For a class that does not define public access rights, it is often useful to allow other classes to operate its private members. For example, you wrote a code for a binary tree. Node is a node class. It must be very convenient if the function connecting multiple nodes can access the private members of node without calling the public method.
Friend Classes
The friend keyword in C + + actually does this: indicate that other classes (or) functions in a class can directly access the private and protected members in the class.
You can indicate this:
friend class aClass;
Note: the declaration of friend in the class can be in a control domain of public, protected and private without affecting its effect. For example, if you have such a declaration in the protected field, the aClass class can also access the private members of the class.
Here is an example:
class Node
{
private:
int data;
int key;
// ...
friend class BinaryTree; // class BinaryTree can now access data directly
};
In this way, BinaryTree can directly access the private members in the Node, as follows:
class BinaryTree
{
private:
Node *root;
int find(int key);
};
int BinaryTree::find(int key)
{
// check root for NULL...
if(root->key == key)
{
// no need to go through an accessor function
return root->data;
}
// perform rest of find
}
Friend Functions
The function of friend function is the same as that of friend class. It allows a function to access private and protected member variables in the class without its public interface.
You can state this:
friend return_type class_name::function(args);
Here is an example:
class Node
{
private:
int data;
int key;
// ...
friend int BinaryTree::find(); // Only BinaryTree's find function has access
};
In this way, the find method can directly access the private member variables in the Node, while other methods in BinaryTree cannot directly access the member variables of the Node. (this is the difference between friend classes and friend functions)

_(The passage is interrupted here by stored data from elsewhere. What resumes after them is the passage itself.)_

/-- A literal, a short rep, a rep and a match of the longest length, each decision readable. -/
theorem witness_CodesAndFinishes :
    (Ready .encSymbol (withOps 1#32 0xFFFFFFFF#32 0#32 0#32 encS) ∧ decisionReadable encS 1#32 0xFFFFFFFF#32) ∧
    (Ready .encSymbol (withOps 1#32 0#32 0#32 0#32 encS) ∧ decisionReadable encS 1#32 0#32) ∧
    (Ready .encSymbol (withOps 2#32 3#32 0#32 0#32 encS) ∧ decisionReadable encS 2#32 3#32) ∧
    (Ready .encSymbol (withOps 273#32 0xFFFFFFFF#32 0#32 0#32 encS) ∧ decisionReadable encS 273#32 0xFFFFFFFF#32) ∧
    Ready .encFinish encS := by
  refine ⟨⟨encReady (by decide +kernel) rfl rfl rfl ?_ rfl, ?_⟩, ⟨encReady (by decide +kernel) rfl rfl rfl ?_ rfl, ?_⟩,
    ⟨encReady (by decide +kernel) rfl rfl rfl ?_ rfl, ?_⟩, ⟨encReady (by decide +kernel) rfl rfl rfl ?_ rfl, ?_⟩,
    encReady (by decide +kernel) rfl rfl rfl trivial rfl⟩ <;>
    (simp only [operandsLegal, decisionReadable, windowIndex]; decide +kernel)

/-- A pending literal one byte back, the match finder one or two bytes ahead. -/
def pendingEnd (ahead : Word) : State :=
  { encStream abc 13#32 with
    opt := { size := 4096, cells := [(0, { OptRec.zero with posPrev := 1#32, backPrev := 0xFFFFFFFF#32 })] }
    enc := { encS.enc with optEnd := 1#32, addOffset := ahead }, cnt := { encS.cnt with nowPos := 11#64 } }

/-- A literal coded with one more to come: ENC_STEP leaves the stream going, and ENC_RUN ends it. -/
theorem witness_encRunLoop : ∃ t u, exec .encStep (encStream [0x41, 0x42] 1#32) = .next t ∧ t.status.phase = .enc ∧
    t.status.err = .none ∧ exec .encRun (encStream [0x41, 0x42] 1#32) = .next u ∧ u.status.phase = .done := by
  obtain ⟨t, h, ht⟩ := answers_next (P := fun t => decide (t.status.phase = .enc ∧ t.status.err = .none))
    (o := exec .encStep (encStream [0x41, 0x42] 1#32)) (by decide +kernel)
  obtain ⟨u, g, hu⟩ := answers_next (P := fun u => decide (u.status.phase = .done))
    (o := exec .encRun (encStream [0x41, 0x42] 1#32)) (by decide +kernel)
  exact ⟨t, u, h, (of_decide_eq_true ht).1, (of_decide_eq_true ht).2, g, of_decide_eq_true hu⟩

theorem witness_StepAndRunEndTheStream :
    (Ready .encStep (encStream [] 1#32) ∧ (encStream [] 1#32).cnt.nowPos = 0#64 ∧
      (encStream [] 1#32).win.streamPos = (encStream [] 1#32).win.pos) ∧
    (Ready .encStep (pendingEnd 2#32) ∧ (pendingEnd 2#32).cnt.nowPos ≠ 0#64 ∧
      (pendingEnd 2#32).enc.optEnd ≠ (pendingEnd 2#32).enc.optCur ∧ (pendingEnd 2#32).enc.optCur.toNat < 4096 ∧
      decisionReadable (pendingEnd 2#32) 1#32 0xFFFFFFFF#32 ∧ (pendingEnd 2#32).enc.addOffset ≠ 1#32) ∧
    Ready .encStep (pendingEnd 1#32) ∧ decisionReadable (pendingEnd 1#32) 1#32 0xFFFFFFFF#32 ∧
      (pendingEnd 1#32).enc.addOffset = 1#32 ∧ (pendingEnd 1#32).win.streamPos = (pendingEnd 1#32).win.pos ∧
      (decisionCoded { results 0#32 0#32 (pendingEnd 1#32) with
        enc := { (pendingEnd 1#32).enc with optCur := 1#32 } } 1#32 0xFFFFFFFF#32).enc.matchPriceCount.toNat < 128 ∧
      (decisionCoded { results 0#32 0#32 (pendingEnd 1#32) with
        enc := { (pendingEnd 1#32).enc with optCur := 1#32 } } 1#32 0xFFFFFFFF#32).enc.alignPriceCount.toNat < 16 := by
  refine ⟨⟨encReady (by decide +kernel) rfl rfl rfl trivial rfl, rfl, rfl⟩,
    ⟨encReady (by decide +kernel) rfl rfl rfl trivial rfl, by decide, by decide, by decide, ?_, by decide⟩,
    encReady (by decide +kernel) rfl rfl rfl trivial rfl, ?_, rfl, rfl, by decide +kernel, by decide +kernel⟩ <;>
    (simp only [decisionReadable, windowIndex]; decide +kernel)
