-- ==== Sys2Proof/WellFormed.lean ====
section
/-! DEFINITION. Which 32-bit words are command words: the opcode map of R98 as rows of a match and a mask, written out
from the spec's own table. An operand field has exactly the width of its type, so every term of Instr is well formed;
what can be ill formed is a word. -/

namespace Sys2Proof

/-- One row of the opcode map: a word belongs to it when its masked bits are the match (R98). -/
structure OpRow where
  matchBits : Word
  mask : Word
  deriving DecidableEq, Repr

/-- The word is of this row: its opcode and its reserved bits are the row's (R97, R98). -/
def OpRow.accepts (r : OpRow) (w : Word) : Bool := w &&& r.mask == r.matchBits

/-- The rows of the control commands, R286–R288. -/
def controlRows : List OpRow :=
  [ ⟨0x00000000#32, 0xFFFFFFFF#32⟩,
    ⟨0x01000000#32, 0xFFFFFFFF#32⟩,
    ⟨0x02000000#32, 0xFFFFFFFF#32⟩ ]

/-- The rows of the frame codec, R125–R132. -/
def codecRows : List OpRow :=
  [ ⟨0x10000000#32, 0xFFFF0000#32⟩,
    ⟨0x11000000#32, 0xFF000000#32⟩,
    ⟨0x12000000#32, 0xFFFFFFFF#32⟩,
    ⟨0x13000000#32, 0xFFFFFF00#32⟩,
    ⟨0x14000000#32, 0xFFFFFFFF#32⟩ ]

/-- The rows of the payload readers, R172–R178. -/
def readerRows : List OpRow :=
  [ ⟨0x20000000#32, 0xFFFFFF00#32⟩,
    ⟨0x21000000#32, 0xFFFFFF00#32⟩,
    ⟨0x22000000#32, 0xFFFFFF00#32⟩,
    ⟨0x23000000#32, 0xFFFFFF00#32⟩,
    ⟨0x24000000#32, 0xFFFFFF00#32⟩,
    ⟨0x25000000#32, 0xFFFF0000#32⟩,
    ⟨0x26000000#32, 0xFFFFFF00#32⟩ ]

/-- The rows of the fault tests, R201–R213. -/
def faultRows : List OpRow :=
  [ ⟨0x30000000#32, 0xFFFF0000#32⟩,
    ⟨0x31000000#32, 0xFFFF0000#32⟩,
    ⟨0x32000000#32, 0xFFFF0000#32⟩,
    ⟨0x33000000#32, 0xFFFF0000#32⟩,
    ⟨0x34000000#32, 0xFFFF0000#32⟩,
    ⟨0x35000000#32, 0xFFFF0000#32⟩,
    ⟨0x36000000#32, 0xFFFF0000#32⟩,
    ⟨0x37000000#32, 0xFFFF0000#32⟩,
    ⟨0x38000000#32, 0xFFFF0000#32⟩,
    ⟨0x39000000#32, 0xFFFF0000#32⟩,
    ⟨0x3A000000#32, 0xFFFF0000#32⟩,
    ⟨0x3B000000#32, 0xFFFF0000#32⟩,
    ⟨0x3C000000#32, 0xFFFF0000#32⟩ ]

/-- The rows of the status decode, R214–R221. -/
def statusRows : List OpRow :=
  [ ⟨0x40000000#32, 0xFFFF0000#32⟩,
    ⟨0x41000000#32, 0xFFFFFF00#32⟩,
    ⟨0x42000000#32, 0xFFFFFF00#32⟩,
    ⟨0x43000000#32, 0xFFFF0000#32⟩,
    ⟨0x44000000#32, 0xFFFFFF00#32⟩,
    ⟨0x45000000#32, 0xFFFFFFFF#32⟩,
    ⟨0x46000000#32, 0xFFFFFF00#32⟩ ]

/-- The rows of the timing guard, R253 and R255. -/
def timingRows : List OpRow :=
  [ ⟨0x50000000#32, 0xFFFFFFFF#32⟩,
    ⟨0x51000000#32, 0xFFFFFFFF#32⟩ ]

/-- The opcode map of R98: 37 rows. -/
def opcodeRows : List OpRow :=
  controlRows ++ codecRows ++ readerRows ++ faultRows ++ statusRows ++ timingRows

/-- The word is a command word: some row of the opcode map accepts it; every other word is ILLEGAL_COMMAND (R97, R99). -/
def wordWellFormed (w : Word) : Bool := opcodeRows.any (fun r => r.accepts w)

end Sys2Proof
end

The friend mechanism in C + + allows non-public members of a class to be accessed by a class or function. Friends are divided into three types: ordinary non class member functions as friends, class member functions as friends, and classes as friends.
1. Contents of friends
Friends include the declaration of friends and the definition of friends. The friend declaration defaults to extern, which means that the scope of the friend class or friend function has been extended to the scope containing the class definition, so it doesn't matter even if we define the friend function inside the class.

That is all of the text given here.